INPUT FOR THIS TASK:

>>>>

-- ==== Sys2Proof/Machine/Place.lean ====
section
/-!
DEFINITION. Admission and placement: the demand of a launch record, the core sets it may take, the room on a core, the
forming of a team and its restoration (R13 to R16, R48, R49, R60 to R66, R73, R352, R353).
-/

namespace Sys2Proof.Machine

/-! ### Core sets -/

/-- How many blocks of a team go on each core of a set of c (R16). -/
def shareCounts (r : BitVec 1024) (c : Nat) : List Nat :=
  (List.range c).map fun j => ((List.range (rUnits r)).filter fun b => b * c / rUnits r == j).length

/-- The team fits c empty cores (R61). -/
def emptyFit (r : BitVec 1024) (c : Nat) : Bool :=
  decide (rScrg r ≤ Config.granules) && (shareCounts r c).all fun k =>
    decide (k * rUnitSlots r ≤ Config.slots) && decide (k * rUnitRows r ≤ Config.rowsSeated)

/-- A team's span (R62). -/
def rSpan (r : BitVec 1024) : Option Nat := [1, 2, 4].find? (emptyFit r)

/-- The permitted core sets of a span, as local cores, in order (R62). -/
def localSets (c : Nat) : List (List Nat) :=
  match c with
  | 1 => (List.range 14).map fun k => [k]
  | 2 => (List.range 7).map fun k => [2 * k, 2 * k + 1]
  | _ => (List.range 3).map fun k => (List.range 4).map (4 * k + ·)

/-- The core set lies in CMASK, and for a redundant team its other copy's set too (R62). -/
def setPermitted (r : BitVec 1024) (cores : List Nat) : Bool :=
  cores.all fun c => r.getLsbD (768 + c) && (!rRed r || r.getLsbD (768 + mateCore c))

/-- The core sets of a launch, from a cluster on (R62, R63). -/
def coreSets (r : BitVec 1024) (start : Nat) : List (List Nat) :=
  match rSpan r with
  | none => []
  | some c =>
    ((List.range 14).flatMap fun k => (localSets c).map fun l => l.map (14 * ((start + k) % 14) + ·)).filter
      (setPermitted r)

/-! ### The room on a core -/

/-- Teams resident on a core. -/
def teamsOn (s : State) (core : Nat) : List Team :=
  (s.teams.filter fun t => t.2.phase != .saved && t.2.cores.contains core).map (·.2)

/-- Scratchpad granules of a core in use. -/
def granulesOn (s : State) (core : Nat) : Nat :=
  (teamsOn s core).foldl (fun n t =>
    if t.cores.head? == some core then n + rScrg (tgetD s.launches t.launch {}).record else n) 0

/-- A core has a team slot, rows and granules for a share (R61). -/
def coreRoom (s : State) (core rows granules : Nat) : Bool :=
  decide ((teamsOn s core).length < Config.teamSlots) && decide (admittedRows s core + rows ≤ Config.rowsAdmitted) &&
  decide (rows ≤ freeRows s core) && decide (granulesOn s core + granules ≤ Config.granules)

/-- The lowest aligned free blocks of slots (R352). -/
def takeUnits (free : List Nat) (size n : Nat) : Option (List Nat) :=
  let bases := ((List.range (Config.slots / size)).map (size * ·)).filter fun b =>
    (List.range size).all fun k => free.contains (b + k)
  if bases.length < n then none else some (bases.take n)

/-- The slots that a new team takes on each core of a set, where it fits (R61, R352). -/
def freshFit (s : State) (r : BitVec 1024) (cores : List Nat) : Option (List (List Nat)) :=
  ((cores.zip (shareCounts r cores.length)).zipIdx).mapM fun x =>
    let core := x.1.1
    let n := x.1.2
    if coreRoom s core (n * rUnitRows r) (if x.2 = 0 then rScrg r else 0) then
      takeUnits (freeSlots s core) (rUnitSlots r) n
    else none

/-- Take aligned blocks of four slots for blocks that groups shared (R73): free slots and old-to-new slots. -/
def seatBlocks (gs : List Group) : List Nat → List Nat × List (Nat × Nat) → Option (List Nat × List (Nat × Nat))
  | [], a => some a
  | k :: ks, (free, m) =>
    match takeUnits free 4 1 with
    | some [b] =>
      let old := (gs.flatMap slotItems).filter fun x => x / 4 == k
      let new := old.map fun x => (x, b + x % 4)
      seatBlocks gs ks (free.filter fun x => !(new.map (·.2)).contains x, m ++ new)
    | _ => none

/-- The slots that restored groups take on a core (R73): those that shared a block of four first, then the others. -/
def seatSlots (free : List Nat) (gs : List Group) : Option (List (Nat × Nat)) :=
  let gs := inTeamOrder gs
  let items := gs.flatMap slotItems
  let shared (x : Nat) : Bool := decide (1 < (items.filter fun y => y / 4 == x / 4).length)
  let ks := ((items.filter shared).map (· / 4)).eraseDups
  match seatBlocks gs ks (free, []) with
  | none => none
  | some (free, m) =>
    let singles := items.filter fun x => !shared x
    if free.length < singles.length then none else some (m ++ singles.zip free)

/-- The groups of a team on a core. -/
def teamGroupsOn (s : State) (t core : Nat) : List Group :=
  (s.groups.filter fun g => g.2.owner == .team t && g.2.core == core).map (·.2)

/-- Rows that groups hold. -/
def rowsHeld (s : State) (gs : List Group) : Nat :=
  ((gs.flatMap (·.rowBlocks)).eraseDups).foldl (fun n b => n + (tgetD s.rowBlocks b {}).rows) 0

/-- The slots that a saved team takes on each core of a set, where it fits (R61, R73). -/
def restoreFit (s : State) (t : Nat) (cores : List Nat) : Option (List (List (Nat × Nat))) :=
  let x := tgetD s.teams t {}
  let r := (tgetD s.launches x.launch {}).record
  ((cores.zip x.cores).zipIdx).mapM fun y =>
    let gs := teamGroupsOn s t y.1.2
    if coreRoom s y.1.1 (rowsHeld s gs) (if y.2 = 0 then rScrg r else 0) then seatSlots (freeSlots s y.1.1) gs
    else none

/-! ### Context records -/

/-- The free context records of a launch, lowest first, as many as a team needs (R66). -/
def freeRecords (s : State) (seq : Nat) (r : BitVec 1024) : Option (List Nat) :=
  let used := (s.teams.filter fun t => t.2.launch == seq).map (·.2.record)
  let l := ((List.range (min (rPooln r) (used.length + 2))).filter fun i => !used.contains i).take (rCopies r)
  if l.length < rCopies r then none else some l

/-! ### Check points copy this -/

/-- The state of a team that a check point copies (R413); signatures start again at 0 (R412). -/
def snapshotOf (s : State) (t : Nat) : Snapshot :=
  let x := tgetD s.teams t {}
  { groups := (s.groups.filter fun g => g.2.owner == .team t).map fun g => (g.1, { g.2 with sig := 0#64, folds := [] })
    points := x.points, tiles := x.tiles, templates := x.templates, share := x.share, sharePoison := x.sharePoison,
    matrix := x.matrix, refusals := x.refusals }

/-- A team keeps its present state as its checkpoint, in its checkpoint area too (R412, R413). -/
def takeSnapshot (s : State) (t : Nat) : State :=
  let sn := snapshotOf s t
  saveSnapshot { s with
    groups := sn.groups.foldl (fun l g => tset l g.1 g.2) s.groups
    teams := tmod s.teams t fun x => { x with snap := some sn } } t

/-! ### Forming a team -/

/-- The group of lanes `lo` up in a slot, as a team starts (R15, R48, R49). -/
def startGroup (r : BitVec 1024) (t num core slot lo : Nat) (held rows : List Nat) : Group :=
  let w := rWidth r
  let mask := maskOf ((List.range w).filter fun i => decide (lo + i < rLanes r))
  { owner := .team t, core := core, slot := slot, held := held, width := w,
    laneNo := (List.range w).map (lo + ·),
    sregs := [(0, BitVec.ofNat 64 (recField r 640 57)), (1, BitVec.ofNat 64 num)],
    stack := [{ pc := BitVec.ofNat 64 (recField r 0 57), mask := mask }], rowBlocks := rows }

/-- Form block b of a team in its slots (R16, R23, R32, R48): a group whose lanes are all surplus ends at once. -/
def formUnit (r : BitVec 1024) (t num core base : Nat) (s : State) (b : Nat) : State :=
  let (rows, s) := (List.range (rUnit r / 16)).foldl (fun (acc : List Nat × State) _ =>
    let (id, s) := addRows acc.2 core (rV r)
    (acc.1 ++ [id], s)) ([], s)
  let w := rWidth r
  (List.range (rUnit r / w)).foldl (fun s m =>
    let held := (List.range (rUnitSlots r)).filterMap fun k => if 16 < w && k ≠ 0 then some (base + k) else none
    let g := startGroup r t num core (base + m) (b * rUnit r + m * w) held rows
    if (dropEmpty g.stack).isEmpty then s
    else
      let (id, s) := freshId s
      { s with groups := tset s.groups id g }) s

/-- Form one copy of a team on a core set (R13, R16, R49, R353), and its key. -/
def formTeam (s : State) (seq num record : Nat) (cores : List Nat) (bases : List (List Nat)) : Nat × State :=
  let r := (tgetD s.launches seq {}).record
  let (t, s) := freshId s
  let home := cores.headD 0
  let team : Team := { launch := seq, num := num, cores := cores, record := record, placed := s.dist.placements,
                       placedAt := (coreAt s home).cycle }
  let s := { s with teams := tset s.teams t team }
  let c := cores.length
  let n := rUnits r
  let s := (List.range n).foldl (fun s b =>
    let j := b * c / n
    let i := ((List.range b).filter fun x => x * c / n == j).length
    formUnit r t num (cores.getD j 0) ((bases.getD j []).getD i 0) s b) s
  (t, cores.foldl (fun s c => dropCleanIf s c fun _ => true) s)

/-- Count a placement; it is the previous one of its grid (R59, R63, R64). -/
def countPlacement (s : State) (seq : Nat) (cores : List Nat) : State :=
  { s with
    dist := { s.dist with placements := s.dist.placements + 1 }
    launches := tmod s.launches seq fun l => { l with lastCluster := some (clusterOf (cores.headD 0)) } }

/-- Place a new team on a core set, and the trailing copy of a redundant one on the set of the other cluster (R62): its
first checkpoint is its state at its start (R411). -/
def placeFresh (s : State) (seq : Nat) (cores : List Nat) : Option State :=
  let l := tgetD s.launches seq {}
  let r := l.record
  match freeRecords s seq r, freshFit s r cores with
  | some recs, some bases =>
    let (t, s1) := formTeam s seq l.next (recs.headD 0) cores bases
    let s2 :=
      if rRed r then
        let other := cores.map mateCore
        match freshFit s r other with
        | none => none
        | some bases' =>
          let (u, s2) := formTeam s1 seq l.next (recs.getD 1 0) other bases'
          let s2 := { s2 with teams := tmod (tmod s2.teams t fun x => { x with mate := some u }) u fun x =>
            { x with mate := some t, trailing := true } }
          some (takeSnapshot s2 u)
      else some s1
    s2.map fun s =>
      let s := if r.getLsbD 186 then takeSnapshot s t else s
      let s := { s with launches := tmod s.launches seq fun l => { l with next := l.next + 1 } }
      countPlacement s seq cores
  | _, _ => none

/-! ### Restoring a team -/

/-- A restored group in its new place; an image in the landing area is seated (R73, R105). -/
def reseatGroup (old new : List Nat) (maps : List (List (Nat × Nat))) (g : Group) : Group :=
  let j := old.idxOf g.core
  let m := maps.getD j []
  let moved (x : Nat) : Nat := ((m.find? fun y => y.1 == x).map (·.2)).getD x
  { g with core := new.getD j 0, slot := moved g.slot, held := g.held.map moved, image := false, rowsOut := 0, rowWait := 0 }

/-- The target arrivals that BTEs held for a saved team are applied in their order, before its groups resume (R402,
R403). -/
def applyHeld (s : State) (t : Nat) : State :=
  let l := (tgetD s.teams t {}).heldPosts
  l.foldl applyOne { s with teams := tmod s.teams t fun x => { x with heldPosts := [] } }

/-- Restore one copy of a saved team on a core set (R73): the sections of its context record are read back. -/
def restoreCopy (s : State) (t : Nat) (cores : List Nat) (maps : List (List (Nat × Nat))) : State :=
  let s := loadMatrix (loadRecord s t) t
  let x := tgetD s.teams t {}
  let mine := s.groups.filter fun g => g.2.owner == .team t
  let where_ (b : Nat) : Option Nat := (mine.find? fun g => g.2.rowBlocks.contains b).map fun g =>
    cores.getD (x.cores.idxOf g.2.core) 0
  let s := { s with
    rowBlocks := s.rowBlocks.map fun b => match where_ b.1 with
      | some c => (b.1, { b.2 with core := c })
      | none => b
    groups := s.groups.map fun g => if g.2.owner == .team t then (g.1, reseatGroup x.cores cores maps g.2) else g
    copies := s.copies.map fun c => if c.2.team = t then (c.1, { c.2 with core := cores.headD 0 }) else c
    teams := tmod s.teams t fun x => { x with cores := cores, phase := .resident, placed := s.dist.placements,
                                              placedAt := (coreAt s (cores.headD 0)).cycle } }
  let s := cores.foldl (fun s c => dropCleanIf s c fun _ => true) s
  applyHeld s t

<<<<

WHAT YOU SHOULD DO: Only one stretch of the records above is wanted: the lines between the one holding "formUnit r t" and the one holding "first checkpoint is", inclusive, reproduced exactly.

TASK RESULT:
    formUnit r t num (cores.getD j 0) ((bases.getD j []).getD i 0) s b) s
  (t, cores.foldl (fun s c => dropCleanIf s c fun _ => true) s)

/-- Count a placement; it is the previous one of its grid (R59, R63, R64). -/
def countPlacement (s : State) (seq : Nat) (cores : List Nat) : State :=
  { s with
    dist := { s.dist with placements := s.dist.placements + 1 }
    launches := tmod s.launches seq fun l => { l with lastCluster := some (clusterOf (cores.headD 0)) } }

/-- Place a new team on a core set, and the trailing copy of a redundant one on the set of the other cluster (R62): its
first checkpoint is its state at its start (R411). -/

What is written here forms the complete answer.